### Information provided
-- ==== Sys2Proof/Machine/ChartUnit.lean ====
section
/-! DEFINITION. The Chart and beam-map words (R210 to R230): CHNEW to CHGIVE, BMSET, BMPERM and BMLOOK. -/

namespace Sys2Proof.Machine
open Sys2Proof

/-- A Chart or beam-map word: it enters the transfer engine's FIFO (R210). -/
def chartWord (i : Instr) (noSpec : Bool) (h : Header) (o : EngOps) (spans : Command → List Span) (s : State) : Result :=
  engineWord i 0 csl noSpec false h o (fun s => s.engCommand i h o) (fun _ c => spans c) s

/-- Register value n of a command. -/
def Command.val (c : Command) (n : Nat) : Nat := (c.vals.getD n 0).toNat

/-- Intervals of CHAPPEND, CHLOOK, BMPERM and BMLOOK on the range scoreboard (R190, R212). -/
def chappendSpans (c : Command) : List Span :=
  let n := if c.val 2 ≤ 256 then c.val 2 else 0
  [⟨.spad, c.val 0, 8 * n, false⟩, ⟨.spad, c.val 1, 1024 * n, false⟩]
def chlookSpans (c : Command) : List Span := [⟨.spad, c.val 0, 16, true⟩]
/-- BMPERM's selection: NB is not known before it is performed, and 64 bytes are held. (DEDUCED, log 115) -/
def bmpermSpans (c : Command) : List Span := [⟨.spad, c.val 1, 64, false⟩]
def bmlookSpans (c : Command) : List Span := [⟨.spad, c.val 0, 8, true⟩]

/-- Perform a step over the structures; its value is the result. (DEDUCED, log 38) -/
def runChart (s : State) (c : Command) (f : Tx Nat) : Perf :=
  match f.run s with
  | .error i => .fault s i
  | .ok (v, t) => .go t (c.finish .ok v)

/-- CHNEW (R218). -/
def execChnew (h : Header) (o : EngOps) (s : State) : Result := chartWord (.chnew h o) true h o (fun _ => []) s
/-- CHFORK (R219). -/
def execChfork (h : Header) (o : EngOps) (s : State) : Result := chartWord (.chfork h o) true h o (fun _ => []) s
/-- CHFLAT (R220). -/
def execChflat (h : Header) (o : EngOps) (s : State) : Result := chartWord (.chflat h o) true h o (fun _ => []) s
/-- CHAPPEND (R221): its list and its source hold off stores (R212). -/
def execChappend (h : Header) (o : EngOps) (s : State) : Result :=
  chartWord (.chappend h o) (o.imm.getLsbD 0) h o chappendSpans s
/-- CHLOOK (R223): its output holds off loads and stores (R212). -/
def execChlook (h : Header) (o : EngOps) (s : State) : Result :=
  chartWord (.chlook h o) false h o chlookSpans s
/-- CHTRUNC (R224). -/
def execChtrunc (h : Header) (o : EngOps) (s : State) : Result := chartWord (.chtrunc h o) true h o (fun _ => []) s
/-- CHSEAL (R225). -/
def execChseal (h : Header) (o : EngOps) (s : State) : Result := chartWord (.chseal h o) true h o (fun _ => []) s
/-- CHFREE (R226). -/
def execChfree (h : Header) (o : EngOps) (s : State) : Result := chartWord (.chfree h o) true h o (fun _ => []) s
/-- CHGIVE (R227). -/
def execChgive (h : Header) (o : EngOps) (s : State) : Result := chartWord (.chgive h o) true h o (fun _ => []) s
/-- BMSET (R229). -/
def execBmset (h : Header) (o : EngOps) (s : State) : Result := chartWord (.bmset h o) true h o (fun _ => []) s
/-- BMPERM (R230): its selection holds off stores (R212). -/
def execBmperm (h : Header) (o : EngOps) (s : State) : Result :=
  chartWord (.bmperm h o) true h o bmpermSpans s
/-- BMLOOK (R229): its output holds off loads and stores (R212). -/
def execBmlook (h : Header) (o : EngOps) (s : State) : Result :=
  chartWord (.bmlook h o) false h o bmlookSpans s

/-! ### Performing them -/

/-- Write an output to the scratchpad, or for a slot to its store buffer. -/
def State.chartOutput (s : State) (c : Command) (at_ : Nat) (data : List Byte) : State :=
  (s.engWrite s.cur.core c.slot false .spad (spread at_ data)).1

/-- An output's place: its alignment, then its range. -/
def State.outputFault (s : State) (at_ align n : Nat) : Option FaultInfo :=
  if at_ % align ≠ 0 then some (.spad .alignment at_ 0) else s.engRange s.cur.core .spad at_ n 0

/-- CHAPPEND (R221, R234): a dry free list is also a reported fault where F asks for it. (DEDUCED, log 39) -/
def performChappend (s : State) (o : EngOps) (c : Command) : Perf :=
  let n := c.val 2
  if c.val 0 % 8 ≠ 0 then .fault s (.spad .alignment (c.val 0) 0)
  else if c.val 1 % 512 ≠ 0 then .fault s (.spad .alignment (c.val 1) 1)
  else if n = 0 ∨ 256 < n then .fault s (.bare .illegalOperand)
  else match s.appendAll c.slot (c.val 0) (c.val 1) n 0 with
    | (t, done, .inr f) => let _ := done; .fault t f
    | (t, done, .inl none) => .go t (c.finish .ok (chartResult .done done))
    | (t, done, .inl (some oc)) =>
      if oc = .partial_ ∧ o.imm.getLsbD 0 then .fault t ⟨.freeList, { FaultAt.none with iter := done }⟩
      else .go t (c.finish .ok (chartResult oc done))

/-- CHLOOK (R223): a slot sees the appends tagged up to its own number (R234). -/
def performChlook (s : State) (c : Command) : Perf :=
  let k := c.val 2
  match s.outputFault (c.val 0) 16 16 with
  | some f => .fault s f
  | none =>
    if 65536 ≤ k then .fault s (.bare .illegalOperand)
    else match (do let e ← rdEntry (c.val 1); viewEntry e k : Tx (Option (PageEntry × Nat))).run
        (s.withoutAppends s.cur.core c.slot) with
      | .error f => .fault s f
      | .ok (some (t, lvl), _) => .go (s.chartOutput c (c.val 0) (natBytes 16 t.pack)) (c.finish .ok (chartResult .done lvl))
      | .ok (none, _) => .go (s.chartOutput c (c.val 0) (List.replicate 16 0)) (c.finish .ok (chartResult .absent 0))

/-- BMPERM (R230). -/
def performBmperm (s : State) (c : Command) : Perf :=
  let core := s.cur.core
  match (do
      let m ← rdCounts (c.val 0)
      txCheck (fun s => s.engRange core .spad (c.val 1) m.nb 1)
      let sel ← txRead (fun s => (s.engBytes core 0 .spad (c.val 1) m.nb).map (fun b => b.toNat))
      mapPermute (c.val 0) sel (c.val 1) : Tx Nat).run s with
  | .error f => .fault s f
  | .ok (v, t) => .go t (c.finish .ok v)

/-- BMLOOK (R229). -/
def performBmlook (s : State) (c : Command) : Perf :=
  match s.outputFault (c.val 0) 8 8 with
  | some f => .fault s f
  | none =>
    match (do
        if c.val 1 % 64 ≠ 0 then misaligned (c.val 1)
        else if 63 < c.val 2 then txFault (.bare .illegalOperand)
        else do
          let m ← rdMap (c.val 1)
          pure (m.slots.getD (c.val 2) 0) : Tx Nat).run s with
    | .error f => .fault s f
    | .ok (v, _) => .go (s.chartOutput c (c.val 0) (natBytes 8 v)) (c.finish .ok (chartResult .done 0))

/-- Chart words by FN (R210). (DEDUCED, log 38) -/
def performChartWord (s : State) (fn : Nat) (o : EngOps) (c : Command) : Perf :=
  let cap := o.imm.toNat % 2 ^ 15
  match fn with
  | 0 => runChart s c (chartNew (c.val 0) (c.val 1) (c.val 2) cap)
  | 1 => runChart s c (chartFork (c.val 0) (c.val 1) (c.val 2) cap)
  | 2 => runChart s c (chartFlat (c.val 0))
  | 3 => performChappend s o c
  | 4 => performChlook s c
  | 5 => runChart s c (chartTrunc (c.val 0) (c.val 2))
  | 6 => runChart s c (chartSeal (c.val 0) (o.imm.getLsbD 0))
  | 7 => runChart s c (chartFree (c.val 0))
  | _ => runChart s c (chartGive (c.val 0) (c.val 2))

/-- Beam-map words by FN (R210). -/
def performMapWord (s : State) (fn : Nat) (c : Command) : Perf :=
  match fn with
  | 0 => runChart s c (mapSet (c.val 0) (c.val 1) (c.val 2))
  | 1 => performBmperm s c
  | _ => performBmlook s c

end Sys2Proof.Machine
end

### What this task involves
Reproduce, character for character, only the lines of the preceding data that start at the line with "BMLOOK (R229): its" and end at the line with "(chartResult .absent 0))", both included.

### Solved problem
/-- BMLOOK (R229): its output holds off loads and stores (R212). -/
def execBmlook (h : Header) (o : EngOps) (s : State) : Result :=
  chartWord (.bmlook h o) false h o bmlookSpans s

/-! ### Performing them -/

/-- Write an output to the scratchpad, or for a slot to its store buffer. -/
def State.chartOutput (s : State) (c : Command) (at_ : Nat) (data : List Byte) : State :=
  (s.engWrite s.cur.core c.slot false .spad (spread at_ data)).1

/-- An output's place: its alignment, then its range. -/
def State.outputFault (s : State) (at_ align n : Nat) : Option FaultInfo :=
  if at_ % align ≠ 0 then some (.spad .alignment at_ 0) else s.engRange s.cur.core .spad at_ n 0

/-- CHAPPEND (R221, R234): a dry free list is also a reported fault where F asks for it. (DEDUCED, log 39) -/
def performChappend (s : State) (o : EngOps) (c : Command) : Perf :=
  let n := c.val 2
  if c.val 0 % 8 ≠ 0 then .fault s (.spad .alignment (c.val 0) 0)
  else if c.val 1 % 512 ≠ 0 then .fault s (.spad .alignment (c.val 1) 1)
  else if n = 0 ∨ 256 < n then .fault s (.bare .illegalOperand)
  else match s.appendAll c.slot (c.val 0) (c.val 1) n 0 with
    | (t, done, .inr f) => let _ := done; .fault t f
    | (t, done, .inl none) => .go t (c.finish .ok (chartResult .done done))
    | (t, done, .inl (some oc)) =>
      if oc = .partial_ ∧ o.imm.getLsbD 0 then .fault t ⟨.freeList, { FaultAt.none with iter := done }⟩
      else .go t (c.finish .ok (chartResult oc done))

/-- CHLOOK (R223): a slot sees the appends tagged up to its own number (R234). -/
def performChlook (s : State) (c : Command) : Perf :=
  let k := c.val 2
  match s.outputFault (c.val 0) 16 16 with
  | some f => .fault s f
  | none =>
    if 65536 ≤ k then .fault s (.bare .illegalOperand)
    else match (do let e ← rdEntry (c.val 1); viewEntry e k : Tx (Option (PageEntry × Nat))).run
        (s.withoutAppends s.cur.core c.slot) with
      | .error f => .fault s f
      | .ok (some (t, lvl), _) => .go (s.chartOutput c (c.val 0) (natBytes 16 t.pack)) (c.finish .ok (chartResult .done lvl))
      | .ok (none, _) => .go (s.chartOutput c (c.val 0) (List.replicate 16 0)) (c.finish .ok (chartResult .absent 0))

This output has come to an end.